# artifical slope vs snow??



## Nitrogen (Feb 10, 2010)

Real is the best. Nuff said. 
ahah jokes. But man made snow is abrasive, gritty, and wears down the board much faster than regular snow.
Real snow, like the name says, is real, the crystals aren't sharp and edgy and don't rape your wax job in a day or so.


----------



## Bones (Feb 24, 2008)

Nitrogen said:


> ahah jokes. But man made snow is abrasive, gritty, and wears down the board much faster than regular snow.
> Real snow, like the name says, is real, the crystals aren't sharp and edgy and don't rape your wax job in a day or so.


True enough, but there's all kinds of natural snow as well. The Inuit have like a hundred different words for snow.

That said, I'm sure anything you learn on a frozen water surface will be good for you, especially if you have no alternative.


----------



## TomNZ (Aug 10, 2009)

By "artificial slope" do you mean snow made from snow machines ("man-made snow"), or a Snowflex slope?


----------



## Guest (Mar 24, 2010)

sorry yes i didnt make myself clear. the surface i'm talking about is the snowflex slope, which is a completely different story again i'm presuming.


----------



## Reede (Feb 16, 2009)

i met some people from the UK who had learned to ski on a dry slope and they made the transition to real snow almost seamlessley. I was very surprised.

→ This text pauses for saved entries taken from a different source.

-- ==== Sys2Proof/Machine/VecInt.lean ====
section
/-! DEFINITION. The integer, predicate, move, shuffle, vote, identity and index instructions of class VEC (R112 to R138). -/

namespace Sys2Proof.Machine

/-! Integer arithmetic (R124, R125). -/

def execIaddI32 (d a : BitVec 6) (m : BitVec 2) (b : BitVec 6) (n : BitVec 2) (s : State) : Host.Outcome State Fault Refusal :=
  withBundle s (bin32 d a m b n (fun x y => x + y))
def execIaddI64 (d a : BitVec 6) (m : BitVec 2) (b : BitVec 6) (n : BitVec 2) (s : State) : Host.Outcome State Fault Refusal :=
  withBundle s (bin64 d a m b n (fun x y => x + y))
def execIsubI32 (d a : BitVec 6) (m : BitVec 2) (b : BitVec 6) (n : BitVec 2) (s : State) : Host.Outcome State Fault Refusal :=
  withBundle s (bin32 d a m b n (fun x y => x - y))
def execIsubI64 (d a : BitVec 6) (m : BitVec 2) (b : BitVec 6) (n : BitVec 2) (s : State) : Host.Outcome State Fault Refusal :=
  withBundle s (bin64 d a m b n (fun x y => x - y))
def execImulI32 (d a : BitVec 6) (m : BitVec 2) (b : BitVec 6) (n : BitVec 2) (s : State) : Host.Outcome State Fault Refusal :=
  withBundle s (bin32 d a m b n (fun x y => BitVec.ofInt 32 (x.toInt * y.toInt)))
def execImulhI32 (d a : BitVec 6) (m : BitVec 2) (b : BitVec 6) (n : BitVec 2) (s : State) : Host.Outcome State Fault Refusal :=
  withBundle s (bin32 d a m b n (fun x y => BitVec.ofInt 32 (x.toInt * y.toInt / 2 ^ 32)))
def execImulhN32 (d a : BitVec 6) (m : BitVec 2) (b : BitVec 6) (n : BitVec 2) (s : State) : Host.Outcome State Fault Refusal :=
  withBundle s (bin32 d a m b n (fun x y => BitVec.ofNat 32 (x.toNat * y.toNat / 2 ^ 32)))
/-- The old v[D] is read at issue (R125). -/
def execImadI32 (d a : BitVec 6) (m : BitVec 2) (b : BitVec 6) (n : BitVec 2) (s : State) : Host.Outcome State Fault Refusal :=
  withBundle s (laneOp [] d 1 (fun s u l =>
    wide32 (BitVec.ofInt 32 ((w32 (readReg s u (own d 1) l)).toInt
      + (w32 (readReg s u ⟨a, m, 1⟩ l)).toInt * (w32 (readReg s u ⟨b, n, 1⟩ l)).toInt))))
/-- p6 is the carry in and out of each guard-true lane (R125). -/
def execIaddc (d a : BitVec 6) (m : BitVec 2) (b : BitVec 6) (n : BitVec 2) (s : State) : Host.Outcome State Fault Refusal :=
  withBundle s (regOp [] (fun s u g sq =>
    let x := fun l => w32 (readReg s u ⟨a, m, 1⟩ l)
    let y := fun l => w32 (readReg s u ⟨b, n, 1⟩ l)
    let c := fun l => inMask (pget (sqAt s u.wg u.sq) u.e.lb 6) l
    pset (vset sq u.e.lb d.toNat g (fun l => x l + y l + BitVec.ofNat 32 (bit (c l)))) u.e.lb 6 g
      (maskOf (fun l => carryOut (x l) (y l) (c l)))))
def execIminI32 (d a : BitVec 6) (m : BitVec 2) (b : BitVec 6) (n : BitVec 2) (s : State) : Host.Outcome State Fault Refusal :=
  withBundle s (bin32 d a m b n (fun x y => if x.toInt ≤ y.toInt then x else y))
def execIminN32 (d a : BitVec 6) (m : BitVec 2) (b : BitVec 6) (n : BitVec 2) (s : State) : Host.Outcome State Fault Refusal :=
  withBundle s (bin32 d a m b n (fun x y => if x.toNat ≤ y.toNat then x else y))
def execImaxI32 (d a : BitVec 6) (m : BitVec 2) (b : BitVec 6) (n : BitVec 2) (s : State) : Host.Outcome State Fault Refusal :=
  withBundle s (bin32 d a m b n (fun x y => if x.toInt ≤ y.toInt then y else x))
def execImaxN32 (d a : BitVec 6) (m : BitVec 2) (b : BitVec 6) (n : BitVec 2) (s : State) : Host.Outcome State Fault Refusal :=
  withBundle s (bin32 d a m b n (fun x y => if x.toNat ≤ y.toNat then y else x))
def execIabsI32 (d a : BitVec 6) (m : BitVec 2) (s : State) : Host.Outcome State Fault Refusal :=
  withBundle s (un32 d a m (fun x => BitVec.ofNat 32 x.toInt.natAbs))
def execImulwN32 (d a : BitVec 6) (m : BitVec 2) (b : BitVec 6) (n : BitVec 2) (s : State) : Host.Outcome State Fault Refusal :=
  withBundle s (laneOp [] d 2 (fun s u l =>
    wide64 (BitVec.ofNat 64 ((w32 (readReg s u ⟨a, m, 1⟩ l)).toNat * (w32 (readReg s u ⟨b, n, 1⟩ l)).toNat))))

/-! Logic, shifts and bit fields (R126, R127). -/

/-- Shifts by a register (R126): 0 when the count is 32 or more, and 31 at most for `sar`. -/
def shl32 (x : Word) (n : Nat) : Word := if 32 ≤ n then 0 else x <<< n
def shr32 (x : Word) (n : Nat) : Word := if 32 ≤ n then 0 else x >>> n
def sar32 (x : Word) (n : Nat) : Word := x.sshiftRight (min n 31)
/-- The number of leading zero bits. -/
def clz32 (x : Word) : Nat := if x = 0 then 32 else 31 - Nat.log2 x.toNat
/-- Bit i of the result is bit 31 - i. -/
def brev32 (x : Word) : Word := maskOf (fun l => x.getLsbD (31 - l))

def execLand (d a : BitVec 6) (m : BitVec 2) (b : BitVec 6) (n : BitVec 2) (s : State) : Host.Outcome State Fault Refusal :=
  withBundle s (bin32 d a m b n (fun x y => x &&& y))
def execLor (d a : BitVec 6) (m : BitVec 2) (b : BitVec 6) (n : BitVec 2) (s : State) : Host.Outcome State Fault Refusal :=
  withBundle s (bin32 d a m b n (fun x y => x ||| y))
def execLxor (d a : BitVec 6) (m : BitVec 2) (b : BitVec 6) (n : BitVec 2) (s : State) : Host.Outcome State Fault Refusal :=
  withBundle s (bin32 d a m b n (fun x y => x ^^^ y))
def execAndn (d a : BitVec 6) (m : BitVec 2) (b : BitVec 6) (n : BitVec 2) (s : State) : Host.Outcome State Fault Refusal :=
  withBundle s (bin32 d a m b n (fun x y => x &&& ~~~y))
def execShl (d a : BitVec 6) (m : BitVec 2) (b : BitVec 6) (n : BitVec 2) (s : State) : Host.Outcome State Fault Refusal :=
  withBundle s (bin32 d a m b n (fun x y => shl32 x y.toNat))
def execShr (d a : BitVec 6) (m : BitVec 2) (b : BitVec 6) (n : BitVec 2) (s : State) : Host.Outcome State Fault Refusal :=
  withBundle s (bin32 d a m b n (fun x y => shr32 x y.toNat))
def execSar (d a : BitVec 6) (m : BitVec 2) (b : BitVec 6) (n : BitVec 2) (s : State) : Host.Outcome State Fault Refusal :=
  withBundle s (bin32 d a m b n (fun x y => sar32 x y.toNat))
def execRotl (d a : BitVec 6) (m : BitVec 2) (b : BitVec 6) (n : BitVec 2) (s : State) : Host.Outcome State Fault Refusal :=
  withBundle s (bin32 d a m b n (fun x y => x.rotateLeft (y.toNat % 32)))
def execPopc (d a : BitVec 6) (m : BitVec 2) (s : State) : Host.Outcome State Fault Refusal :=
  withBundle s (un32 d a m (fun x => BitVec.ofNat 32 (popCount x)))
def execClz (d a : BitVec 6) (m : BitVec 2) (s : State) : Host.Outcome State Fault Refusal :=
  withBundle s (un32 d a m (fun x => BitVec.ofNat 32 (clz32 x)))
def execBrev (d a : BitVec 6) (m : BitVec 2) (s : State) : Host.Outcome State Fault Refusal :=
  withBundle s (un32 d a m brev32)

/-- Bits [pos+len-1:pos] of a word. -/
def fieldOf (x : Word) (pos len : Nat) : Nat := x.toNat / 2 ^ pos % 2 ^ len
/-- A field of `len` bits as a word, sign- or zero-extended. -/
def extendField (sg : Bool) (f len : Nat) : Word :=
  if sg && decide (2 ^ (len - 1) ≤ f) then BitVec.ofInt 32 ((f : Int) - 2 ^ len) else BitVec.ofNat 32 f
/-- A word with bits [pos+len-1:pos] replaced by the low bits of another. -/
def insertField (old x : Word) (pos len : Nat) : Word :=
  BitVec.ofNat 32 (old.toNat - fieldOf old pos len * 2 ^ pos + fieldOf x 0 len * 2 ^ pos)

def execBfx (d a : BitVec 6) (m : BitVec 2) (pos : BitVec 5) (len : BitVec 6) (sg : BitVec 1) (s : State) : Host.Outcome State Fault Refusal :=
  withBundle s (un32 d a m (fun x => extendField (sg == 1) (fieldOf x pos.toNat len.toNat) len.toNat))
/-- Writes only the field; the other bits of v[D] are those read at issue (R127). -/
def execBfi (d a : BitVec 6) (m : BitVec 2) (pos : BitVec 5) (len : BitVec 6) (s : State) : Host.Outcome State Fault Refusal :=
  withBundle s (laneOp [] d 1 (fun s u l =>
    wide32 (insertField (w32 (readReg s u (own d 1) l)) (w32 (readReg s u ⟨a, m, 1⟩ l)) pos.toNat len.toNat)))

/-! Immediate forms (R128). -/

def execIaddi (d a : BitVec 6) (m : BitVec 2) (i : BitVec 8) (s : State) : Host.Outcome State Fault Refusal :=
  withBundle s (un32 d a m (fun x => x + i.signExtend 32))
def execAndi (d a : BitVec 6) (m : BitVec 2) (i : BitVec 8) (s : State) : Host.Outcome State Fault Refusal :=
  withBundle s (un32 d a m (fun x => x &&& i.signExtend 32))
def execOri (d a : BitVec 6) (m : BitVec 2) (i : BitVec 8) (s : State) : Host.Outcome State Fault Refusal :=
  withBundle s (un32 d a m (fun x => x ||| i.signExtend 32))
def execXori (d a : BitVec 6) (m : BitVec 2) (i : BitVec 8) (s : State) : Host.Outcome State Fault Refusal :=
  withBundle s (un32 d a m (fun x => x ^^^ i.signExtend 32))
def execShli (d a : BitVec 6) (m : BitVec 2) (i : BitVec 5) (s : State) : Host.Outcome State Fault Refusal :=
  withBundle s (un32 d a m (fun x => shl32 x i.toNat))
def execShri (d a : BitVec 6) (m : BitVec 2) (i : BitVec 5) (s : State) : Host.Outcome State Fault Refusal :=
  withBundle s (un32 d a m (fun x => shr32 x i.toNat))
def execSari (d a : BitVec 6) (m : BitVec 2) (i : BitVec 5) (s : State) : Host.Outcome State Fault Refusal :=
  withBundle s (un32 d a m (fun x => sar32 x i.toNat))
def execMovi (d : BitVec 6) (i : BitVec 8) (s : State) : Host.Outcome State Fault Refusal :=
  withBundle s (laneOp [] d 1 (fun _ _ _ => wide32 (i.signExtend 32)))

/-! Compares and predicate work (R129 to R132). -/

def execIcmpI32 (p c : BitVec 3) (a : BitVec 6) (m : BitVec 2) (b : BitVec 6) (n : BitVec 2) (s : State) : Host.Outcome State Fault Refusal :=
  withBundle s (predOp [] p (fun s u l =>
    condition c (orderInt (w32 (readReg s u ⟨a, m, 1⟩ l)).toInt (w32 (readReg s u ⟨b, n, 1⟩ l)).toInt)))
def execIcmpN32 (p c : BitVec 3) (a : BitVec 6) (m : BitVec 2) (b : BitVec 6) (n : BitVec 2) (s : State) : Host.Outcome State Fault Refusal :=
  withBundle s (predOp [] p (fun s u l =>
    condition c (orderInt (w32 (readReg s u ⟨a, m, 1⟩ l)).toNat (w32 (readReg s u ⟨b, n, 1⟩ l)).toNat)))
def execIcmpI64 (p c : BitVec 3) (a : BitVec 6) (m : BitVec 2) (b : BitVec 6) (n : BitVec 2) (s : State) : Host.Outcome State Fault Refusal :=
  withBundle s (predOp [(a, 2), (b, 2)] p (fun s u l =>
    condition c (orderInt (w64 (readReg s u ⟨a, m, 2⟩ l)).toInt (w64 (readReg s u ⟨b, n, 2⟩ l)).toInt)))

/-- The functions of `plog` (R130). -/
def plogFn (f : BitVec 3) (x y : BitVec 32) : BitVec 32 :=
  match f.toNat with
  | 0 => x &&& y
  | 1 => x ||| y
  | 2 => x ^^^ y
  | 3 => x &&& ~~~y
  | 4 => x ||| ~~~y
  | 5 => ~~~(x &&& y)
  | 6 => ~~~(x ||| y)
  | _ => ~~~(x ^^^ y)

def execPlog (p f q r : BitVec 3) (s : State) : Host.Outcome State Fault Refusal :=
  withBundle s (regOp [] (fun s u g sq =>
    let old := sqAt s u.wg u.sq
    pset sq u.e.lb p.toNat g (plogFn f (pget old u.e.lb q.toNat) (pget old u.e.lb r.toNat))))

/-- p0 to p6 take bits [6:0] of the source (R131). -/
def execPmovVp (a : BitVec 6) (m : BitVec 2) (s : State) : Host.Outcome State Fault Refusal :=
  withBundle s (regOp [] (fun s u g sq =>
    (List.range 7).foldl (fun sq k => pset sq u.e.lb k g (maskOf (fun l => (w32 (readReg s u ⟨a, m, 1⟩ l)).getLsbD k))) sq))
/-- Bit 7 of the result is p7, which is true (R131). -/
def execPmovPv (d : BitVec 6) (s : State) : Host.Outcome State Fault Refusal :=
  withBundle s (laneOp [] d 1 (fun s u l =>
    wide32 (BitVec.ofNat 32 ((List.range 8).foldl (fun n k => n + bit (inMask (pget (sqAt s u.wg u.sq) u.e.lb k) l) * 2 ^ k) 0))))
def execSel (d a : BitVec 6) (m : BitVec 2) (b : BitVec 6) (n : BitVec 2) (p : BitVec 3) (s : State) : Host.Outcome State Fault Refusal :=
  withBundle s (laneOp [] d 1 (fun s u l =>
    if inMask (pget (sqAt s u.wg u.sq) u.e.lb p.toNat) l then readReg s u ⟨a, m, 1⟩ l else readReg s u ⟨b, n, 1⟩ l))

/-! Moves, squad registers, the permutation table (R119, R121, R133). -/

def execMov (d a : BitVec 6) (m : BitVec 2) (s : State) : Host.Outcome State Fault Refusal :=
  withBundle s (un32 d a m (fun x => x))
def execMovl (d : BitVec 6) (lit : BitVec 32) (s : State) : Host.Outcome State Fault Refusal :=
  withBundle s (laneOp [] d 1 (fun _ _ _ => wide32 lit))
/-- Once per issue, from the lowest guard-true lane (R119). -/
def execQset (q a : BitVec 6) (m : BitVec 2) (s : State) : Host.Outcome State Fault Refusal :=
  withBundle s (regOp [] (fun s u g sq => if g = 0 then sq else qset sq q.toNat (w32 (readReg s u ⟨a, m, 1⟩ (lowest g)))))
def execQget (d q : BitVec 6) (s : State) : Host.Outcome State Fault Refusal :=
  withBundle s (laneOp [] d 1 (fun s u _ => wide32 (qget (sqAt s u.wg u.sq) q.toNat)))
def execPermSet (t a : BitVec 6) (m : BitVec 2) (s : State) : Host.Outcome State Fault Refusal :=
  withBundle s (regOp [] (fun s u g sq =>
    { sq with pt := (lanesOf g).foldl (fun pt l => Map.put pt (t.toNat * 32 + l) ((w32 (readReg s u ⟨a, m, 1⟩ l)).truncate 5)) sq.pt }))

/-! Shuffles, votes, identity (R134 to R137). -/

/-- Lane i takes register A of lane s + (B(i) mod n) (R134). -/
def execShfl (d a b : BitVec 6) (n : BitVec 2) (s : State) : Host.Outcome State Fault Refusal :=
  withBundle s (laneOp [] d 1 (fun s u l =>
    let seg := segment (h16 s u.wg) l
    readReg s u (own a 1) (seg.1 + (w32 (readReg s u ⟨b, n, 1⟩ l)).toNat % seg.2)))

/-- The source lane of `shfl16` (R135). -/
def shfl16Source (half : Bool) (mode t i : Nat) : Nat :=
  let s := (segment half i).1
  let n := (segment half i).2
  match mode with
  | 0 => s + t % n
  | 1 => if s + t ≤ i then i - t else i
  | 2 => if i + t < s + n then i + t else i
  | _ => s + Nat.xor (i - s) (t % n)

def execShfl16 (d a : BitVec 6) (md : BitVec 2) (t : BitVec 6) (s : State) : Host.Outcome State Fault Refusal :=
  withBundle s (laneOp [] d 1 (fun s u l => readReg s u (own a 1) (shfl16Source (h16 s u.wg) md.toNat t.toNat l)))

/-- The voters of lane i (R136): the guard-true threads of the bundle in its segment, which is of 16 lanes in version 5 (R31). -/
def voters (s : State) (u : Bundle) (g : BitVec 32) (i : Nat) : BitVec 32 :=
  g &&& segmentMask (versionOf s u.wg == 5 || h16 s u.wg) i

def execVoteAny (p q : BitVec 3) (s : State) : Host.Outcome State Fault Refusal :=
  withBundle s (regOp [] (fun s u g sq =>
    pset sq u.e.lb p.toNat g (maskOf (fun i => (voters s u g i &&& pget (sqAt s u.wg u.sq) u.e.lb q.toNat) != 0))))
def execVoteAll (p q : BitVec 3) (s : State) : Host.Outcome State Fault Refusal :=
  withBundle s (regOp [] (fun s u g sq =>
    pset sq u.e.lb p.toNat g (maskOf (fun i => (voters s u g i &&& ~~~pget (sqAt s u.wg u.sq) u.e.lb q.toNat) == 0))))
/-- Bit j is lane s + j of the segment (R33, R136). -/
def execVoteBallot (q : BitVec 3) (d : BitVec 6) (s : State) : Host.Outcome State Fault Refusal :=
  withBundle s (regOp [] (fun s u g sq =>
    vset sq u.e.lb d.toNat g (fun i =>
      (voters s u g i &&& pget (sqAt s u.wg u.sq) u.e.lb q.toNat) >>> (segment (versionOf s u.wg == 5 || h16 s u.wg) i).1)))

/-- The values `idr` reads (R137). In a firmware squad, which has no launch and no logical core, selectors 5 to 8 and 10 to 13 give what the squad's own workgroup
and blank launch hold: the spec is silent (DESIGN CHOICE, log entry 83). -/
def idrValue (s : State) (u : Bundle) (sel l : Nat) : Word :=
  let g := wgAt s u.wg
  let r := (launchAt s g.launch).rec_
  let arg := recAddr r 4
  BitVec.ofNat 32 (match sel with
    | 0 => u.e.lb * 32 + l
    | 1 => l
    | 2 => u.e.lb
    | 3 => u.sq
    | 4 => g.id
    | 5 => (wordAt r 2).toNat
    | 6 => g.core
    | 7 => g.core / 4
    | 8 => g.core / 32
    | 9 => Config.ownDevice
    | 10 => bitsOf arg 31 0
    | 11 => bitsOf arg 51 32
    | 12 => if detLaunch s u.wg then g.persist else 0
    | 13 => if detLaunch s u.wg then recBits r 3 10 8 else 0
    | _ => (sqAt s u.wg u.sq).role)

def execIdr (d : BitVec 6) (sel : BitVec 8) (s : State) : Host.Outcome State Fault Refusal :=
  withBundle s (laneOp [] d 1 (fun s u l => wide32 (idrValue s u sel.toNat l)))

I have never ridden on a dryslope but would like to give it a try just to see how it goes. I bet it's hell on your base and edges tho. Unless you use special boards on it.


----------



## Guest (Mar 24, 2010)

thanks reede thats good to know. yeah well thats why you cant get rented boards at these places. and anyway i'm not at the level were i have bought my own board yet


----------



## oxi (Oct 17, 2009)

hey watsup man, i feel ur pain.. i live in liverpool. i go to chillfactore in manchester sometimes and they have the man made snow. anyways, i find dryslopes are good for practicin park but it's hard to get any good freeriding on the small slopes. nothin beats real snow but dryslopes are better than nothin and the techniquie is pretty much the same.

if you are gonna get a board though, it's probably better to get a cheap board off the internet just for dryslopes and get a better one for real snow.


----------



## G2309 (Oct 22, 2009)

I learnt on Southampton dry slope but they do rentals, I'm surprised your place expects people to take their own stuff on it. Its an ok place to practice technique and keep your confidence up. Most importantly it's still fun even if it does make you pine to back on the mountain.


----------



## Guest (Mar 24, 2010)

sorry ha ha i really need to learn to type. yeah the place i learnt does do rental boards so when i get back on my feet i'll do a few more advanced lessons with them. thanks for the info guys


----------



## bordnut (Mar 18, 2010)

Check out Ryan Air flights to finland next season .You can fly Dublin-tampere ..theres a couple of resorts nearby within 1hour of airport(Himsos and sapee)..I think your better off with the real thing and easy for you to get there..


----------



## Guest (Mar 25, 2010)

cool i've always wanted to check out finland. i've heard you's drink as much as us irish over there ;-)

ah yeah i'll be heading back to snow resorts in the season of course but in the mean time i'd like to be practising during the year somewhere thats why i was asking about practising only on artifical slopes.


----------



## bordnut (Mar 18, 2010)

true about the drinking!!!!


----------



## cargo2k (Feb 26, 2010)

anyone know it there are any dry slopes in North America? I am curious to ride one and won't make it over seas anytime soon.


----------



## ollie (Mar 30, 2008)

hey matrixblack,
im guessing youve been going to Kiltiernan just outside dublin? for the record its Dendix, not snowflex that they have there (but they are in the process of installing snowflex beginner slopes there) regarding these two surfaces, dendix is more injury prone, due to its hard bristles and diamond pattern which is well known for its finger breaking goodness! while snowflex has no holes and is generallly a lot softer to fall on. dendix is better for carving whilst snowflex is better for beginners and freestyle. 
both are definately harder to use and are less forgiving that snow, but where this comes in handy is the fact that if you can do something or have learnt to ski/board entirely on the artifical surfaces then when you hit the real stuff it is MUCH better and easier - not to mention softer on the landings (ice excluded)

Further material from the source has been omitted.